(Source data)
⟨

-- ==== Sys2Proof/Laws/Grain.lean ====
section
/-! SUPPORT. No operation of a command reads the sequencer or the size of a step: run from another place or at another size, it
does the same (R6). One lemma per operation. -/

namespace Sys2Proof.Machine

/-- Another step size: no operation of a command reads it. -/
def regrain (g : Grain) (s : State) : State := { s with cfg := { s.cfg with grain := g } }

/-- Another place of the sequencer and another step size. -/
def reseat (q : Seq) (g : Grain) (s : State) : State := { s with cfg := { s.cfg with grain := g }, seq := q }

/-- The same of what an operation leads to; a completed command stands nowhere. -/
def Flow.reseat (q : Seq) (g : Grain) (x : Flow) : Flow :=
  match x with
  | .go s => .go (Machine.reseat q g s)
  | .ended s => .ended (regrain g s)
  | .stop f => .stop f

/-- One operation after another. -/
theorem blind_andThen {x y : Flow} {k : State → Flow} {q : Seq} {g : Grain} (h : y = x.reseat q g)
    (hk : ∀ s, k (reseat q g s) = (k s).reseat q g) : y.andThen k = (x.andThen k).reseat q g := by
  subst h; cases x
  · exact hk _
  · rfl
  · rfl

variable (q : Seq) (g : Grain)

/-- `raise` does not depend on the place or on the size of a step. -/
theorem blind_raise (k : ErrKind) (s : State) : raise k (reseat q g s) = (raise k s).reseat q g := rfl

/-- `append` does not depend on the place or on the size of a step. -/
theorem blind_append (v : Byte) (s : State) : append v (reseat q g s) = (append v s).reseat q g := by
  unfold append
  rw [show (reseat q g s).outputFull = s.outputFull from rfl]
  cases s.outputFull <;> rfl

/-- `appendAll` does not depend on the place or on the size of a step. -/
theorem blind_appendAll (bs : List Byte) (s : State) : appendAll bs (reseat q g s) = (appendAll bs s).reseat q g := by
  induction bs generalizing s with
  | nil => rfl
  | cons b bs ih => exact blind_andThen (blind_append q g b s) ih

/-- `emitSlots` does not depend on the place or on the size of a step. -/
theorem blind_emitSlots (bs : List Slot) (s : State) : emitSlots bs (reseat q g s) = (emitSlots bs s).reseat q g := by
  induction bs generalizing s with
  | nil => rfl
  | cons b bs ih => exact blind_andThen (blind_appendAll q g _ s) ih

/-- `extend` does not depend on the place or on the size of a step. -/
theorem blind_extend (n : Nat) (s : State) : extendRun n (reseat q g s) = (extendRun n s).reseat q g := by
  induction n generalizing s with
  | zero => rfl
  | succ n ih =>
    unfold extendRun
    have e : ∀ i k, (reseat q g s).cmpBytes i k = s.cmpBytes i k := fun _ _ => rfl
    have e2 : ∀ i k, (reseat q g s).cmpDefined i k = s.cmpDefined i k := fun _ _ => rfl
    have e3 : (reseat q g s).mK = s.mK := rfl
    have e4 : (reseat q g s).mI = s.mI := rfl
    have e5 : (reseat q g s).cfg.lookaheadSize = s.cfg.lookaheadSize := rfl
    rw [e3, e4, e5, e, e2]
    split
    · split
      · rfl
      · exact ih { s with mK := s.mK + 1 }
      · rfl
    · rfl

/-- `len` does not depend on the place or on the size of a step. -/
theorem blind_len (s : State) : matLen (reseat q g s) = (matLen s).reseat q g := blind_extend q g _ { s with mK := 0 }

/-- `sel` does not depend on the place or on the size of a step. -/
theorem blind_sel (s : State) : matSel (reseat q g s) = (matSel s).reseat q g := by
  unfold matSel selected
  show (if s.mBlen.toNat < s.mK.toNat then
    if s.mI < s.pos then Flow.go (if s.pos - s.mI < 65536 then _ else _) else _ else _) = _
  split
  · split
    · split <;> rfl
    · rfl
  · rfl

/-- `scan` does not depend on the place or on the size of a step. -/
theorem blind_scan (n : Nat) (s : State) : scanCandidates n (reseat q g s) = (scanCandidates n s).reseat q g := by
  induction n generalizing s with
  | zero => rfl
  | succ n ih =>
    exact blind_andThen (blind_len q g { s with mI := s.pos - (n + 1) }) fun a => blind_andThen (blind_sel q g a) ih

/-- `find` does not depend on the place or on the size of a step. -/
theorem blind_find (s : State) : matFind (reseat q g s) = (matFind s).reseat q g := by
  exact blind_scan q g _ { s with mBoff := 0, mBlen := 0, mLo := s.windowStart }

/-- `select` does not depend on the place or on the size of a step. -/
theorem blind_select (s : State) : encSelect (reseat q g s) = (encSelect s).reseat q g := by
  unfold encSelect
  show (if s.pos < s.cfg.windowSize.val then Flow.go (Machine.reseat q g s) else matFind (Machine.reseat q g s)) = _
  split
  · rfl
  · exact blind_find q g s

/-- `encLit` does not depend on the place or on the size of a step. -/
theorem blind_encLit (s : State) : encLit (reseat q g s) = (encLit s).reseat q g := by
  unfold encLit
  rw [show (reseat q g s).readIB (reseat q g s).pos = s.readIB s.pos from rfl]
  split <;> rfl

/-- `encMatch` does not depend on the place or on the size of a step. -/
theorem blind_encMatch (s : State) : encMatch (reseat q g s) = (encMatch s).reseat q g := by
  unfold encMatch
  rw [show (reseat q g s).nextByte = s.nextByte from rfl]
  split <;> rfl

/-- `flush` does not depend on the place or on the size of a step. -/
theorem blind_flush (s : State) : encFlush (reseat q g s) = (encFlush s).reseat q g := by
  unfold encFlush
  rw [show (reseat q g s).gCnt = s.gCnt from rfl]
  split
  · exact blind_andThen (blind_append q g _ s) fun a => blind_andThen (blind_emitSlots q g _ a) fun _ => rfl
  · rfl

/-- `push` does not depend on the place or on the size of a step. -/
theorem blind_push (s : State) : encPush (reseat q g s) = (encPush s).reseat q g := by
  unfold encPush
  rw [show (reseat q g s).gCnt = s.gCnt from rfl, show (stored (reseat q g s)).gCnt = (stored s).gCnt from rfl]
  split
  · split
    · exact blind_flush q g (stored s)
    · rfl
  · rfl

/-- `end` does not depend on the place or on the size of a step. -/
theorem blind_end (s : State) : encEnd (reseat q g s) = (encEnd s).reseat q g := by
  unfold encEnd
  refine blind_andThen ?_ fun _ => rfl
  rw [show (reseat q g s).gCnt = s.gCnt from rfl]
  split
  · exact blind_flush q g s
  · rfl

/-- `emit` does not depend on the place or on the size of a step. -/
theorem blind_emit (s : State) : (if (reseat q g s).wantsMatch then encMatch (reseat q g s) else encLit (reseat q g s)) =
    (if s.wantsMatch then encMatch s else encLit s).reseat q g := by
  rw [show (reseat q g s).wantsMatch = s.wantsMatch from rfl]
  split
  · exact blind_encMatch q g s
  · exact blind_encLit q g s

/-- `pass` does not depend on the place or on the size of a step. -/
theorem blind_pass (s : State) : encPass (reseat q g s) = (encPass s).reseat q g :=
  blind_andThen (blind_select q g s) fun a => blind_andThen (blind_emit q g a) (blind_push q g)

/-- `encLoop` does not depend on the place or on the size of a step. -/
theorem blind_encLoop (n : Nat) (s : State) : encLoop n (reseat q g s) = (encLoop n s).reseat q g := by
  induction n generalizing s with
  | zero =>
    unfold encLoop
    show (if s.pos < s.inLen then Flow.stop .loopBound else encEnd (Machine.reseat q g s)) = _
    split
    · rfl
    · exact blind_end q g s
  | succ n ih =>
    unfold encLoop
    show (if s.pos < s.inLen then (encPass (Machine.reseat q g s)).andThen (encLoop n) else encEnd (Machine.reseat q g s)) = _
    split
    · exact blind_andThen (blind_pass q g s) ih
    · exact blind_end q g s

/-- `encRun` does not depend on the place or on the size of a step. -/
theorem blind_encRun (s : State) : encRun (reseat q g s) = (encRun s).reseat q g := by
  unfold encRun encStart
  rw [show (reseat q g s).inLen = s.inLen from rfl]
  split
  · rfl
  · exact blind_encLoop q g _ { clearOutput s with pos := 0, gCnt := 0, gCtrl := 0 }

/-- `ctrl` does not depend on the place or on the size of a step. -/
theorem blind_ctrl (s : State) : decCtrl (reseat q g s) = (decCtrl s).reseat q g := by
  unfold decCtrl
  rw [show (reseat q g s).avail = s.avail from rfl, show (reseat q g s).readIB (reseat q g s).rp = s.readIB s.rp from rfl]
  split
  · rfl
  · split <;> rfl

/-- `litRead` does not depend on the place or on the size of a step. -/
theorem blind_litRead (b : Byte) (s : State) : literalRead b (reseat q g s) = (literalRead b s).reseat q g :=
  blind_andThen (blind_append q g b s) fun _ => rfl

/-- `decLit` does not depend on the place or on the size of a step. -/
theorem blind_decLit (s : State) : decLit (reseat q g s) = (decLit s).reseat q g := by
  unfold decLit
  rw [show (reseat q g s).readIB (reseat q g s).rp = s.readIB s.rp from rfl]
  split
  · rfl
  · exact blind_litRead q g _ s

/-- `off` does not depend on the place or on the size of a step. -/
theorem blind_off (s : State) : decFetchOff (reseat q g s) = (decFetchOff s).reseat q g := by
  unfold decFetchOff
  rw [show (reseat q g s).avail = s.avail from rfl, show (reseat q g s).readU16 (reseat q g s).rp = s.readU16 s.rp from rfl]
  split
  · rfl
  · split
    · rfl
    · split <;> rfl

/-- `flen` does not depend on the place or on the size of a step. -/
theorem blind_flen (s : State) : decFetchLen (reseat q g s) = (decFetchLen s).reseat q g := by
  unfold decFetchLen
  rw [show (reseat q g s).avail = s.avail from rfl, show (reseat q g s).readU16 (reseat q g s).rp = s.readU16 s.rp from rfl]
  split
  · rfl
  · split <;> rfl

/-- `fnxt` does not depend on the place or on the size of a step. -/
theorem blind_fnxt (s : State) : decFetchNxt (reseat q g s) = (decFetchNxt s).reseat q g := by
  unfold decFetchNxt
  rw [show (reseat q g s).avail = s.avail from rfl, show (reseat q g s).readIB (reseat q g s).rp = s.readIB s.rp from rfl]
  split
  · rfl
  · split <;> rfl

/-- `check` does not depend on the place or on the size of a step. -/
theorem blind_check (s : State) : decCheck (reseat q g s) = (decCheck s).reseat q g := by
  unfold decCheck
  rw [show (reseat q g s).dOff = s.dOff from rfl, show (reseat q g s).outLen = s.outLen from rfl]
  split <;> rfl

/-- `copyB` does not depend on the place or on the size of a step. -/
theorem blind_copyB (n : Nat) (s : State) : copyBytes n (reseat q g s) = (copyBytes n s).reseat q g := by
  induction n generalizing s with
  | zero => rfl
  | succ n ih =>
    unfold copyBytes
    rw [show (reseat q g s).readOB (reseat q g s).dSrc = s.readOB s.dSrc from rfl]
    split
    · rfl
    · exact blind_andThen (blind_append q g _ s) fun a => ih { a with dSrc := a.dSrc + 1, dRem := a.dRem - 1 }

/-- `copy` does not depend on the place or on the size of a step. -/
theorem blind_copy (s : State) : decCopy (reseat q g s) = (decCopy s).reseat q g := by
  unfold decCopy
  rw [show (reseat q g s).dOff = s.dOff from rfl, show (reseat q g s).outLen = s.outLen from rfl]
  split
  · exact blind_copyB q g _ { s with dSrc := s.outLen - s.dOff.toNat, dRem := s.dLen }
  · rfl

/-- `next` does not depend on the place or on the size of a step. -/
theorem blind_next (s : State) : decNext (reseat q g s) = (decNext s).reseat q g := blind_append q g _ s

/-- `replay` does not depend on the place or on the size of a step. -/
theorem blind_replay (s : State) : replay (reseat q g s) = (replay s).reseat q g :=
  blind_andThen (blind_check q g s) fun a => blind_andThen (blind_copy q g a) (blind_next q g)

/-- `match` does not depend on the place or on the size of a step. -/
theorem blind_match (s : State) : decMatch (reseat q g s) = (decMatch s).reseat q g :=
  blind_andThen (blind_off q g s) fun a => blind_andThen (blind_flen q g a) fun b => blind_andThen (blind_fnxt q g b) (blind_replay q g)

/-- `bit` does not depend on the place or on the size of a step. -/
theorem blind_bit (s : State) : decBit (reseat q g s) = (decBit s).reseat q g := by
  unfold decBit
  rw [show (reseat q g s).avail = s.avail from rfl, show (reseat q g s).dBit = s.dBit from rfl, show (reseat q g s).dCtrl = s.dCtrl from rfl]
  split
  · rfl
  · split
    · refine blind_andThen ?_ fun _ => rfl
      split
      · exact blind_match q g s
      · exact blind_decLit q g s
    · rfl

/-- `tokens` does not depend on the place or on the size of a step. -/
theorem blind_tokens (n : Nat) (s : State) : decTokens n (reseat q g s) = (decTokens n s).reseat q g := by
  induction n generalizing s with
  | zero => rfl
  | succ n ih =>
    unfold decTokens
    rw [show (reseat q g s).avail = s.avail from rfl, show (reseat q g s).dBit = s.dBit from rfl]
    split
    · exact blind_andThen (blind_bit q g s) ih
    · rfl

/-- `decLoop` does not depend on the place or on the size of a step. -/
theorem blind_decLoop (n : Nat) (s : State) : decLoop n (reseat q g s) = (decLoop n s).reseat q g := by
  induction n generalizing s with
  | zero => rfl
  | succ n ih => exact blind_andThen (blind_ctrl q g s) fun a => blind_andThen (blind_tokens q g 8 a) ih

/-- `decRun` does not depend on the place or on the size of a step. -/
theorem blind_decRun (s : State) : decRun (reseat q g s) = (decRun s).reseat q g :=
  blind_decLoop q g _ { clearOutput s with rp := 0 }

end Sys2Proof.Machine
end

⟩

### EXERCISE GOAL
Filter the entries above down to the lines that contain the word "decBit".

### SOLUTION
theorem blind_bit (s : State) : decBit (reseat q g s) = (decBit s).reseat q g := by
  unfold decBit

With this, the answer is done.